Work to be completed
Only one stretch of the data is wanted: the line containing "(s.ps.engine = .running .programming →", the line containing "exec .supersedingEnd s = .next t", and every line between them, copied exactly.

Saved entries
━━━━━━━━━━
/-- Reads (R172, R173): a PRESET READ enters the read list (served at once in IDLE, suspending a step in progress) or is answered BAD_VALUE or BUSY;
service begins at the end of the suspend delay; the completion of a PRESET READ offers the record that the index then names, or EMPTY, and the
completion of the last read resumes the suspended step. The time left at a suspension and the zone of a requester that has none in range are the
model's free values (the log's rows 10 and 11). -/
def Obligations.ReadsAreServed : Prop :=
  ∀ s : State,
    (∀ (k : Station) (p : List Byte), s.takes = true → addressedTo s.own p = true → s.hasRoom = true →
      ∃ t, exec (.presetRead k p) s = .next t
        ∧ (match requesterZone p, presetAt p with
          | some z, some number =>
            if s.ps.reads.length < 16 then
              t.ps.reads = s.ps.reads ++ [⟨number, .presetRead ⟨k, z⟩⟩]
                ∧ (s.ps.engine = .idle → t.ps.engine = .idle ∧ t.ps.readInService = true)
                ∧ (∀ step, s.ps.engine = .running step → t.ps.engine = .suspended step ∧ t.ps.remaining ≤ s.ps.remaining)
                ∧ (∀ step, s.ps.engine = .suspended step → t.ps.engine = .suspended step ∧ t.ps.remaining = s.ps.remaining)
            else t.refused k p .presetRead .busy ∧ t.ps = s.ps
          | _, _ => t.refused k p .presetRead .badValue ∧ t.ps = s.ps)
        ∧ ChangesOnly [.lc, .pt, .ps, .cr, .draws] s t)
    ∧ (∀ step, s.ps.engine = .suspended step → s.ps.reads ≠ [] →
      exec .readSuspendDelayEnd s = .next { s with ps := { s.ps with readInService := true } })
    ∧ (∀ number requester rest, s.ps.readInService = true → s.ps.reads = ⟨number, .presetRead requester⟩ :: rest → s.hasRoom = true →
      ∃ t, exec .readComplete s = .next t
        ∧ (match s.ps.index[number] with
          | none => t.replied requester .presetRead .empty none
          | some ref =>
            t.queued (.presetData
              { requester := requester, preset := number.val + 1, band := (slotAt s.ps.sectors ref).readBand,
                freq := (slotAt s.ps.sectors ref).freq.toNat, name := (slotAt s.ps.sectors ref).readName }))
        ∧ (∀ step, s.ps.engine = .suspended step →
            t.ps = { s.ps with
              reads := rest
              readInService := rest != []
              engine := if rest = [] then .running step else .suspended step })
        ∧ ChangesOnly [.lc, .pt, .ps, .cr] s t)

/-- The record steps (R169, R170): the commit gives the slot the record noted at the start, whose LIVE state makes the slot LIVE, changes the index
and offers DONE, and supersedes a previous record in the step that follows; where the queue is empty and no compaction is present the engine is then
IDLE. -/
def Obligations.RecordsAreProgrammed : Prop :=
  ∀ (p : Programming) (s : State), s.ps.current = some p → s.hasRoom = true →
    (s.ps.engine = .running .programming →
      ∃ t, exec .programmingCommit s = .next t ∧ t.replied p.entry.requester p.entry.kind .done none
        ∧ (p.previous.isSome = true ∨ s.ps.queue = [] ∧ s.ps.compaction = none →
            t.ps.sectors = writeSlot s.ps.sectors p.slot p.record
              ∧ (p.record.state = stateByteLive → (slotAt t.ps.sectors p.slot).slotState = .live)
              ∧ t.ps.index = s.ps.index.set p.entry.number (if p.record.isCleared = true then none else some p.slot)
              ∧ t.ps.engine = (if p.previous.isSome = true then .running .superseding else .idle))
        ∧ ChangesOnly [.ps, .lc, .cr, .pt] s t)
    ∧ (∀ old, s.ps.engine = .running .superseding → p.previous = some old → s.ps.queue = [] → s.ps.compaction = none →
      ∃ t, exec .supersedingEnd s = .next t
        ∧ t.ps.sectors = writeSlot s.ps.sectors old { slotAt s.ps.sectors old with state := stateByteSuperseded }
        ∧ t.ps.index = s.ps.index ∧ t.ps.engine = .idle ∧ ChangesOnly [.ps, .lc, .cr, .pt] s t)

/-- The steps of a compaction (R171, R168) while the supply is LOW, so that no further step begins: the erase leaves an erased spare and takes the
copy list, a copy is LIVE in the spare's next slot with every other field of its record, and the header makes the spare valid with the next
generation and switches the index to the copies. At a NORMAL supply with no read the step that follows the erase begins at once. That a copy takes
the bytes of its record as they stand is the model's choice (the log's row 66). -/
def Obligations.CompactionSteps : Prop :=
  ∀ (c : Compaction) (s : State), s.ps.compaction = some c →
    (s.ps.engine = .running .erasing →
      ∃ t c', exec .erasingEnd s = .next t ∧ t.ps.compaction = some c'
        ∧ c' = { c with copyList := s.ps.index.toList.filterMap id, copied := 0,
                        next := if s.ps.index.toList.filterMap id = [] then .header else .copying }
        ∧ (s.sm = .low → t.ps.sectors = s.ps.sectors.set c.spare Sector.erased ∧ t.ps.engine = .idle)
        ∧ (s.inReset = false → s.sm = .normal → s.ps.recoveryEnded = true → s.ps.reads = [] → t.ps.engine = .running c'.next)
        ∧ t.ps.index = s.ps.index ∧ ChangesOnly [.ps, .lc, .cr, .pt] s t)
    ∧ (∀ source, s.ps.engine = .running .copying → s.sm = .low → c.copyList[c.copied]? = some source →
      ∃ t, exec .copyingEnd s = .next t
        ∧ t.ps.sectors = writeSlot s.ps.sectors { sector := c.spare, slot := Fin.ofNat 32 c.copied }
            { slotAt s.ps.sectors source with state := stateByteLive }
        ∧ t.ps.compaction = some { c with copied := c.copied + 1,
                                          next := if c.copied + 1 < c.copyList.length then .copying else .header }
        ∧ t.ps.index = s.ps.index ∧ t.ps.engine = .idle ∧ ChangesOnly [.ps, .lc, .cr, .pt] s t)
    ∧ (s.ps.engine = .running .header → s.sm = .low →
      ∃ t, exec .headerEnd s = .next t
        ∧ t.ps.sectors = s.ps.sectors.set c.spare
            { s.ps.sectors[c.spare] with
              mark := 0xA5
              generation := match activeSector s.ps.sectors with
                | some a => if (s.ps.sectors[a]).generation = 4294967295 then 1 else (s.ps.sectors[a]).generation + 1
                | none => 1 }
        ∧ (∀ n : Fin 30, t.ps.index[n] = (s.ps.index[n]).map c.copyOf)
        ∧ t.ps.compaction = none ∧ t.ps.engine = .idle ∧ ChangesOnly [.ps, .lc, .cr, .pt] s t)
━━━━━━━━━━
Output of the task
    (s.ps.engine = .running .programming →
      ∃ t, exec .programmingCommit s = .next t ∧ t.replied p.entry.requester p.entry.kind .done none
        ∧ (p.previous.isSome = true ∨ s.ps.queue = [] ∧ s.ps.compaction = none →
            t.ps.sectors = writeSlot s.ps.sectors p.slot p.record
              ∧ (p.record.state = stateByteLive → (slotAt t.ps.sectors p.slot).slotState = .live)
              ∧ t.ps.index = s.ps.index.set p.entry.number (if p.record.isCleared = true then none else some p.slot)
              ∧ t.ps.engine = (if p.previous.isSome = true then .running .superseding else .idle))
        ∧ ChangesOnly [.ps, .lc, .cr, .pt] s t)
    ∧ (∀ old, s.ps.engine = .running .superseding → p.previous = some old → s.ps.queue = [] → s.ps.compaction = none →
      ∃ t, exec .supersedingEnd s = .next t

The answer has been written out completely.